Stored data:
________

/-! ## Transitions (R31, R461) -/

/-- On entry to RANGING: frames count from 0, the stores are stale, the dither generator is loaded, the streams start and the
protective fields are held (R218, R259, R261, R295, R299, R414). -/
def Dev.enterRanging (d : Dev) : Dev :=
  let d1 := { d with seq := { d.seq with frame := 0 }, fStore := [], pStore := [] }
  (((d1.set F.CLUT_LFSR.STATE (ditherLoad (d1.get F.CLUT_SEED.SEED))).startStreams true).holdFields)

/-- The pre-event ring takes recorder.ring_size: blocks held for an incident stay, the others are freed (R343, R344; log 32). -/
def Dev.ringResize (d : Dev) : Dev :=
  let n := ringBlocks (d.get F.P.ringSize)
  if n = d.rcd.total then d
  else
    let keep := (d.rcd.blocks.filter (·.state = 2)).take n
    { d with rcd := { d.rcd with total := n, free := n - keep.length, blocks := keep } }

/-- EM_ARM_N goes high where the laser is disarmed: in every state but SCAN, RANGING and DEGRADED, and on leaving RANGING or DEGRADED
for SCAN (R30, R109). -/
def Dev.disarmFor (d : Dev) (st : DevState) : Dev :=
  if !st.ticks || (d.st.armed && !st.armed) then d.disarm else d

/-- A device whose role is no longer follower has no learned position and follows no ticks (R369; log 110). -/
def Dev.leftRole (d : Dev) (role : Nat) : Dev :=
  if role = 2 && d.get F.BX_STRING.ROLE ≠ 2 then
    ((d.setB F.BX_STRING.POSITIONED false).setB F.BX_STRING.TICK_LOCKED false).set F.BX_STRING.POSITION 0
  else d

/-- What a change of state does, network pacing that begins at it among the rest (R31, R61, R99, R105, R147, R299, R461), in order; `tick` at a stage or frame tick. -/
def Dev.afterGoto (d : Dev) (was : DevState) (tick : Bool) : Dev :=
  let now := d.st
  let d0 := if now = .faultStop then d.openSwitches else d
  let d1 := if now = .safeHold || now = .faultStop then d0.abortStreams else d0
  let d2 := if was = .safeHold && now = .standby then (d1.setB F.LEDGER_STATUS.DISAGREE false).set F.LEDGER_STATUS.CAUSE 0 else d1
  let d3 := if was = .scan then { d2 with drv := { d2.drv with inj := 0 } }.setB F.DRV_STATUS.TEST_RUN false else d2
  let d4 := ((d3.commitPoint .stateChange (!tick)).leftRole (d.get F.BX_STRING.ROLE)).ringResize
  let d5 := if was.ticks && now.ticks && d.get F.P.framePacing ≠ 1 then
      d4.scheduleAfter (max d4.nowNs (d4.seq.frameStamp / 2 ^ 40 + max 1 (1000 * d4.get F.TB_SCHED_PERIOD) / 2)) else d4
  if was.ticks && !now.ticks then d5.stopTicks tick
  else if !was.ticks && now.ticks then d5.startTicks
  else if now = .ranging && was = .scan then d5.enterRanging
  else d5

/-- A transition of the device state (R31). FAULT_STOP is left by a reset only. -/
def Dev.goto (d : Dev) (st : DevState) (tick : Bool) : Dev :=
  if d.st = .faultStop || d.st = st then d
  else
    let d1 := ({ d.disarmFor st with st := st, want := none, wantFixed := none }.print ("state " ++ toString st.code)).raise 0 0
    d1.afterGoto d.st tick

/-- SAFE_HOLD with its causes, from SCAN, RANGING and DEGRADED (R31). -/
def Dev.hold (d : Dev) (causes : List HoldCause) : Dev :=
  if !d.st.ticks then d
  else { d with causes := causes, lostTerms := if causes.contains .service then d.missing else 0 }.goto .safeHold false

/-- FAULT_STOP from any state (R31). -/
def Dev.faultStop (d : Dev) : Dev := d.goto .faultStop false

/-- A Toll channel fault with its cause code: both channels open all their switches and the device enters FAULT_STOP (R397). -/
def Dev.tollFault (d : Dev) (cause : Nat) : Dev :=
  let f := if d.toll.fault = 0 then cause else d.toll.fault
  ({ d with toll := { d.toll with fault := f } }.openSwitches.raise 12 0).faultStop

/-- Causes of SAFE_HOLD that stand at present, in a device where ticks occur (R31): service counts where it was present before or
where the state needs it. -/
def Dev.holdNow (d : Dev) (had : Bool) : List HoldCause :=
  (if d.holdDemand then [.safetyDemand] else []) ++ (if d.flag F.THERM_STATUS.SHUTDOWN then [.thermal] else []) ++
    (if d.flag F.LEDGER_STATUS.DISAGREE then [.ledger] else []) ++
    (if (had || d.st.armed) && !d.rangingOk then [.service] else [])

/-- After a command that can take away what the state needs: SAFE_HOLD at once (R31, R34). -/
def Dev.settle (d : Dev) (before : Dev) : Dev :=
  if !d.st.ticks then d
  else
    let l := d.holdNow (before.st.ticks && before.rangingOk)
    if l = [] then d else d.hold l

/-- A change followed by its effect on the device state. -/
def Dev.settled (d : Dev) (f : Dev → Dev) : Dev := (f d).settle d

/-- Every cause that led to SAFE_HOLD has cleared (R31). -/
def Dev.causesClear (d : Dev) : Bool :=
  !d.holdDemand && !d.flag F.THERM_STATUS.SHUTDOWN && (!d.causes.contains .clockFault || !d.flag F.CLK_STATUS.CLOCK_FAULT) &&
    (List.range 8).all fun i => !bitAt d.lostTerms i || !bitAt d.missing i

end Sys2Proof.Machine
end

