-- ==== Sys2Proof/Machine/Island.lean ====
section
/-! DEFINITION. How a Toll channel decides: its switches, the demands it reports, and what a change of them raises
(R346, R397, R400, R418, R422, R480). -/

namespace Sys2Proof.Machine

/-- Off-pulses of a channel's switches in progress (R420). -/
def Dev.pulsing (d : Dev) (c : TollChan) : Nat :=
  match c with
  | .logic => d.toll.testA
  | .proc => d.toll.testB

/-- Off-pulses of a channel's switches, replaced. -/
def Dev.setPulsing (d : Dev) (c : TollChan) (v : Nat) : Dev :=
  match c with
  | .logic => { d with toll := { d.toll with testA := v } }
  | .proc => { d with toll := { d.toll with testB := v } }

/-- A channel runs. -/
def Dev.chanRuns (d : Dev) (c : TollChan) : Bool :=
  match c with
  | .logic => d.logicRuns
  | .proc => d.procRuns

/-- OUT_RESTART of the safety configuration (R438). -/
def outRestart (cfg : Bytes) : Nat := rd 1 cfg 8

/-- A channel may close its switch of pair p (R418). The logic opens its switches while the processor is held in reset
(R397), and every switch stays open until the self-test has passed (R399). -/
def Dev.mayClose (d : Dev) (c : TollChan) (p : Nat) : Bool :=
  d.toll.cfgOk && d.st ≠ .faultStop && d.toll.fault = 0 && d.chanRuns c && d.procRuns && (d.tollCh c).selfOk &&
    !((List.range 25).any fun n => bitAt (fnMask d.toll.cfg n) p && d.fnDemand c n) && !bitAt d.toll.outFault p &&
    (!bitAt (outRestart d.toll.cfg) p || bitAt (d.tollCh c).reset p)

/-- A channel drives its switches: a demand during an off-pulse ends the test, and the switch stays open (R418, R422). -/
def Dev.driveSwitches (d : Dev) (c : TollChan) : Dev :=
  let ok := maskOf 4 (d.mayClose c)
  let test := Nat.land (d.pulsing c) ok
  (d.setPulsing c test).modToll c fun t => { t with switch := maskOf 4 fun p => bitAt ok p && !bitAt test p }

/-- Pairs that both channels hold closed, an off-pulse aside (log 20). -/
def Dev.heldClosed (d : Dev) : Nat :=
  Nat.land (Nat.lor d.toll.logic.switch d.toll.testA) (Nat.lor d.toll.proc.switch d.toll.testB)

/-- Pairs that have de-energised need a new reset (R418). -/
def Dev.noteEnergised (d : Dev) : Dev :=
  let now := d.heldClosed
  let gone := maskOf 4 fun p => bitAt d.toll.energised p && !bitAt now p
  let f (t : TollCh) : TollCh := { t with reset := maskOf 4 fun p => bitAt t.reset p && !bitAt gone p }
  { (d.modToll .logic f).modToll .proc f with
    toll := { ((d.modToll .logic f).modToll .proc f).toll with energised := now } }

/-- A change of TOLL_DEMAND raises demand-change; a new demand is an incident trigger (R346, R400, R480). -/
def Dev.demandChange (d : Dev) : Dev :=
  let now := maskOf 25 d.inDemand
  if now = d.toll.demand then d
  else
    let d1 := { d with toll := { d.toll with demand := now } }.raise 12 1
    if (List.range 25).any fun n => bitAt now n && !bitAt d.toll.demand n then d1.incidentTrigger 2 else d1

/-- Channels evaluate and drive their switches. -/
def Dev.islandEval (d : Dev) (l : List TollChan) : Dev := ((l.foldl Dev.driveSwitches d).noteEnergised).demandChange

/-- Both channels evaluate. -/
def Dev.bothEval (d : Dev) : Dev := d.islandEval [.logic, .proc]

end Sys2Proof.Machine
end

________

**To do**. Of the lines above, copy each that contains "device".

**Result of the exercise**.
/-- A device whose role is no longer follower has no learned position and follows no ticks (R369; log 110). -/
/-- A transition of the device state (R31). FAULT_STOP is left by a reset only. -/
/-- A Toll channel fault with its cause code: both channels open all their switches and the device enters FAULT_STOP (R397). -/
/-- Causes of SAFE_HOLD that stand at present, in a device where ticks occur (R31): service counts where it was present before or
/-- A change followed by its effect on the device state. -/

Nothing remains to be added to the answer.